I agree that strongly negative (and positive) numbers at both ends do give usable signals, but it’s the middle, and the efforts to raise average numbers through various “popularity” measures (partly for tenure) that trouble me. But like you said, if there is a better system out there that helps teachers improve through student evaluations without turning the system into a kind of customer service feedback, I would love to know about it!
I’m a graduated Swattie who now educates (in the wilderness, and with a focus on character development and interpersonal stuff over any kind of academics). the industry where I work uses a lot of evaluations and feedback, both from peers and from students: usually, peer feedback gets much greater weight than student evaluations.
I think the difference between evaluation and feedback is pretty important. To me, feedback is someone else’s observation of me, with the hope of showing me how others perceive me and helping me become a better instructor. This seems to me really valuable, and I would hope that any professor would seek out feedback from students and peers. In the places where I’ve worked, feedback is usually either filling out a form with comments and then discussing it, or happens informally – where I’ve been a lead instructor, I’ve usually done feedback and a check-in with the other staff every night. It seems like that’s what you’re looking for, Prof. Burke. It gives you a sense of what’s effective and what’s not. It doesn’t necessarily assign you a score, and it can be really hard to communicate to other people.
I think of evaluations as being focused on measuring, rather than improving, someone’s performance. That’s where the popularity of standardized tests, evaluations, etc, comes in. I realize that performance does need to be measured on some occasions – mostly when it needs to be communicated to someone who wasn’t there, like a grant funder or an accreditation committee – but that kind of evaluation, in my experience, is not very helpful in terms of telling people what they need to change. In fact, I worked for 2 years at a place with feedback forms that included a 1-5 rating on probably 7 criteria, and space for written comments: I don’t think the ratings ever helped me with anything. What they do offer is a way for students who haven’t been in a class to figure out what other people think of their professors, or for accreditation committees to make some judgments without actually having to observe classes and read papers. The problem is that this basically always turns into people trying to get higher scores, whether those actually reflect better quality or not (e.g. Swarthmore trying to game the US News rankings).

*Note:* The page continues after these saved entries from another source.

-- ==== Sys2Proof/Machine/Flags.lean ====
section
/-! DEFINITION. Numbers and flags (R19 to R43, R59): element formats, exact values, rounding, conversions, and the flags
that each result sets. A set of flags is the low seven bits of vf (R32); fcsr has the same bits but SAT (R31). -/

namespace Sys2Proof.Machine

/-! ### Flags (R30 to R32) -/

/-- Flags in the places of vf[6:0] (R32). -/
abbrev FlagSet := BitVec 7

/-- NX, bit 0 (R30). -/
def flagNX : FlagSet := 1

/-- UF, bit 1. -/
def flagUF : FlagSet := 2

/-- OF, bit 2. -/
def flagOF : FlagSet := 4

/-- DZ, bit 3. -/
def flagDZ : FlagSet := 8

/-- NV, bit 4. -/
def flagNV : FlagSet := 16

/-- ACC_OVF, bit 5. -/
def flagACC : FlagSet := 32

/-- SAT, bit 6 of vf. -/
def flagSAT : FlagSet := 64

/-- A flag if a condition holds. -/
def flagIf (b : Bool) (f : FlagSet) : FlagSet := if b then f else 0

/-- The trap that a set of flags raises under the enables NVE and OFE (R34); FP_INVALID comes first. -/
def flagTrap (nve ofe : Bool) (f : FlagSet) : Option Cause :=
  if nve && bit f 4 then some .fpInvalid else if ofe && bit f 2 then some .fpOverflow else none

/-! ### Format codes (R19) -/

/-- Code 0x0 to 0x5. -/
def fmtIsInt (c : BitVec 4) : Bool := decide (c.toNat ≤ 5)

/-- Code 0x6 to 0xA. -/
def fmtIsFloat (c : BitVec 4) : Bool := decide (6 ≤ c.toNat ∧ c.toNat ≤ 10)

/-- Code 0xB to 0xD. -/
def fmtIsBlock (c : BitVec 4) : Bool := decide (11 ≤ c.toNat ∧ c.toNat ≤ 13)

/-- Code 0xE or 0xF. -/
def fmtReserved (c : BitVec 4) : Bool := decide (14 ≤ c.toNat)

/-- A signed integer code. -/
def fmtSigned (c : BitVec 4) : Bool := decide (c.toNat = 0 ∨ c.toNat = 2 ∨ c.toNat = 4)

/-- The width in bits of an element (R19); a block code's is its element code's. -/
def fmtWidth (c : BitVec 4) : Nat :=
  match c.toNat with
  | 0 => 32 | 1 => 32 | 2 => 16 | 3 => 16 | 4 => 8 | 5 => 8 | 6 => 32 | 7 => 16 | 8 => 16 | 9 => 8 | 10 => 8
  | 11 => 3 | 12 => 5 | 13 => 8 | _ => 0

/-- The bytes of an element in memory; 0 for a block code, whose elements are packed (R26). -/
def fmtBytes (c : BitVec 4) : Nat := if fmtIsBlock c then 0 else fmtWidth c / 8

/-- q of a block code (R25). -/
def fmtQ (c : BitVec 4) : Nat :=
  match c.toNat with
  | 11 => 2 | 12 => 4 | 13 => 7 | _ => 0

/-- The bounds of an integer format (R23). -/
def intMin (c : BitVec 4) : Int := if fmtSigned c then -(2 ^ (fmtWidth c - 1) : Nat) else 0

/-- The upper bound of an integer format (R23). -/
def intMax (c : BitVec 4) : Int :=
  if fmtSigned c then (2 ^ (fmtWidth c - 1) : Nat) - 1 else (2 ^ fmtWidth c : Nat) - 1

/-- sat(x, f) of R59, with whether it clamped. -/
def satFmt (c : BitVec 4) (x : Int) : Int × Bool :=
  if x < intMin c then (intMin c, true) else if intMax c < x then (intMax c, true) else (x, false)
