/-- A tile of a page is emptied: its slots released, its frames freed, a port its MEMORY operator holds unbound. A task that
runs there ends or aborts first, as at a freeze (R160, R346); its own frames stay with it until then. -/
def emptyTile (s : State) (t c : Nat) : State :=
  let s0 := abortHeldOf s t
  let s1 := (List.range 8).foldl (fun s n => if ((s.tile t).slot n).st = .free then s else releaseSlot s t n) s0
  let own := match (s1.cell t).task with
    | some k => k.reserved ++ k.drawn
    | none => []
  let s2 := ((tileFrames s1 t c).filter (fun f => !own.contains f)).foldl (fun s f =>
    s.updIsle (tileIsle t) (fun i => freeFrame i f)) s1
  let s3 := match (s2.die (tileDie t)).port.binding with
    | some b => if b.kind = BindKind.operator t then endBinding s2 (tileDie t) false else s2
    | none => s2
  s3.setTile t (if (s3.cell t).task.isSome then endingTile (s3.tile t) else clearTile (s3.tile t))

/-- The tiles of a page's span that lie in skipped columns (R380). -/
def skippedTiles (p : Page) : List Nat :=
  (spanTiles p.die p.bx p.byy p.w p.h p.skip).filter (fun t => !(pageTileList p).contains t)

/-- The switches of the skipped columns of a page take its base register, or lose it (R381). The page column 16 stands for no
column. -/
def baseSkipped (s : State) (p : Page) (on : Bool) : State :=
  (skippedTiles p).foldl (fun s t => s.updTile t (fun v =>
    { v with skipped := if on then some ⟨p.ctx, p.job, p.region, 16, tileY t - p.byy, p.bx, p.byy, p.skip⟩ else none })) s

/-- The region of a page is freed (R383). -/
def freeRegion (s : State) (p : Page) : State :=
  if pagePlaced p then
    let s1 := (pageTileList p).foldl (fun s t => emptyTile s t p.ctx) (baseSkipped s p false)
    s1.updJob p.ctx p.job (fun j => j.updEntry p.region (fun r => { r with res := false }))
  else s

/-- The load slot that holds a page goes (R402). -/
def freeLoads (s : State) (p : Page) : State :=
  match p.load with
  | none => s
  | some n => s.updIsle (n / 4) (fun i => { i with loads := i.loads.put (n % 4) none })

/-! ### The end of a job (R346, R356) -/

/-- The gangs of a job that is CANCELLED or FAULTED (R356). -/
def endGangs (l : Tbl GangState) : Tbl GangState :=
  l.map (fun (g, st) => (g, if st = .declared then .declared else .done))

/-- The last job of an ACTIVE context has ended: the context is OPEN again (R313). -/
def lastJob (s : State) (c : Nat) : State :=
  if (s.ctx c).st = .active ∧ (s.liveJobs c).isEmpty then setCtxState s c .opened else s

/-- The records of a set of jobs that has become final take no action any more (R427). -/
def killRecords (s : State) (mine : Nat → Nat → Bool) : State :=
  let one := fun (x : TrapRec) => if mine x.ctx x.job then { x with dead := true } else x
  (s.isles.map (·.1)).foldl (fun s k => s.updIsle k (fun i =>
    { i with ring := i.ring.map (fun e => (e.1, one e.2)), waitRecs := i.waitRecs.map one })) s

/-- A job ends in a final state: its copies are cancelled, its tasks end or abort as at a freeze (R160), its pages, frames,
lagoons and saved state are freed (R346, R383). -/
def finishJob (s : State) (c num : Nat) (st : JobState) (cause : BitVec 6) : State :=
  match s.findJob c num with
  | none => s
  | some _ =>
    let mine := fun a b => a == c && b == num
    let s1 := cancelCopies s mine
    let own := s1.pages.filter (fun p => mine p.ctx p.job)
    let s2 := own.foldl (fun s p => freeLoads (freeRegion s p) p) s1
    let s3 := { s2 with
      pages := s2.pages.filter (fun p => !mine p.ctx p.job),
      lagoons := s2.lagoons.filter (fun e => !mine e.1.1 e.1.2.1) }
    let s4 := s3.updJob c num (fun j => { j with gangs := endGangs j.gangs, snap := none })
    setJobState (killRecords s4 mine) c num st cause

/-- A job ends, and with the last one of an ACTIVE context the context is OPEN again (R313, R346). -/
def endJob (s : State) (c num : Nat) (st : JobState) (cause : BitVec 6) : State :=
  match s.findJob c num with
  | none => s
  | some _ => lastJob (finishJob s c num st cause) c

/-- A job is fenced with a cause (R346, R428). -/
def fenceJob (s : State) (c num : Nat) (cause : BitVec 6) : State := endJob s c num .faulted cause

/-! ### Gang fence and freeze in place (R390, R400, R428) -/

/-- The tiles of a page are frozen: no firing, no admission, no ingress; STAT.FROZEN reads 1 (R390, R400). -/
def freezeTiles (s : State) (p : Page) (on : Bool) : State :=
  (pageTileList p).foldl (fun s t => s.updTile t (fun v => { v with frozen := on })) s

/-- A page frozen as FRZ freezes it. -/
def frzPage (s : State) (p : Page) : State :=
  (freezeTiles s p true).updPage p.ctx p.job p.ix (fun x => { x with frz := true })

/-- The gang that a page acts in (R351, R399): the current one where it holds the page, else the first that does. -/
def gangOf (s : State) (j : Job) (ix : Nat) : Nat :=
  let has := fun g => (gangPages s j g).contains ix
  match curGang j with
  | some g => if has g then g else firstOf has
  | none => firstOf has
where
  /-- The first gang of the kernel that satisfies `has`. -/
  firstOf (has : Nat → Bool) : Nat :=
    ((List.range (((s.kernelOf j).map (fun k => k.gangs.length)).getD 0)).find? has).getD 0

/-- The pages that gang `g` of a job acts on (R351): its own, without those that the job's current gang holds where that is
another gang (log entry 70). -/
def actsOn (s : State) (j : Job) (g : Nat) : List Nat :=
  let own := gangPages s j g
  match curGang j with
  | some c => if c = g then own else own.filter (fun ix => !(gangPages s j c).contains ix)
  | none => own

/-- The gang of a page is frozen in place: every RESIDENT page of it (R428). -/
def fenceGangOf (s : State) (p : Page) : State :=
  match s.findJob p.ctx p.job with
  | none => s
  | some j =>
    (actsOn s j (gangOf s j p.ix)).foldl (fun s ix =>
      match s.page p.ctx p.job ix with
      | some q => if q.st = .resident then frzPage s q else s
      | none => s) s

/-! ### Queues of a context (R322, R324) -/

/-- The address of queue table entry `q` of context `c` (R322). -/
def qEntry (s : State) (c q : Nat) : Nat := ctxWord s c 0x30 + 64 * q

/-- CTL of queue `q` of context `c`. -/
def qCtl (s : State) (c q : Nat) : Nat := schedWord s c (qEntry s c q + 8)

/-- STATE of a queue's CTL (R322): 0 OFF, 1 ON, 2 OPEN, 3 HELD. -/
def qState (ctl : Nat) : Nat := fieldOf ctl 41 40

/-- KIND of CTL: 0 COMMAND, 1 TASK, 2 STREAM. -/
def qKind (ctl : Nat) : Nat := fieldOf ctl 14 13
/-- V of CTL. -/
def qValid (ctl : Nat) : Bool := ctl / 2 ^ 63 % 2 == 1
/-- N of CTL. -/
def qSize (ctl : Nat) : Nat := 2 ^ fieldOf ctl 33 29
/-- The owner isle of CTL. -/
def qOwner (ctl : Nat) : Nat := 16 * fieldOf ctl 25 24 + fieldOf ctl 23 20
/-- HWQ of CTL. -/
def qHwq (ctl : Nat) : Nat := fieldOf ctl 39 34
/-- PRIO of CTL. -/
def qPrio (ctl : Nat) : Nat := fieldOf ctl 6 0

/-- A hardware queue of an isle. -/
def Isle.hw (i : Isle) (q : Nat) : HwQueue := i.hwq.get HwQueue.reset q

(Interestingly, much of the most valuable feedback I got from my professors was couched as evaluation of papers. I had a couple of profs who would write all over my papers and then type half-page to full-page responses, and that’s probably the best thing that ever happened to my academic writing. So these things aren’t mutually exclusive, but I think its important that it wasn’t the grade that helped me, it was the detailed feedback.)
Finally, there’s the question of to what extent students’ opinions about their teachers are the best way to measure teaching success. As educators, I think part of our job is to make students uncomfortable. Some students really like that and really appreciate it and will rate professors/teachers/instructors highly for that, but not all, and I suspect it depends a lot on the audience. Also, student evaluations tend to privilege teachers who have good rapport with their students, which is certainly useful but which some teachers do very well without. I think this means that feedback from students is more useful if its more nuanced, just as you said: you need to find out if you achieved the goals of your class, rather than whether the students liked you.
Really finally, it is kind of frustrating being a first-year student and mostly knowing other first-year students and not being able to figure out what classes to take or even how to start to decide that. Having some kind of professor ratings system seemed reallly appealing then.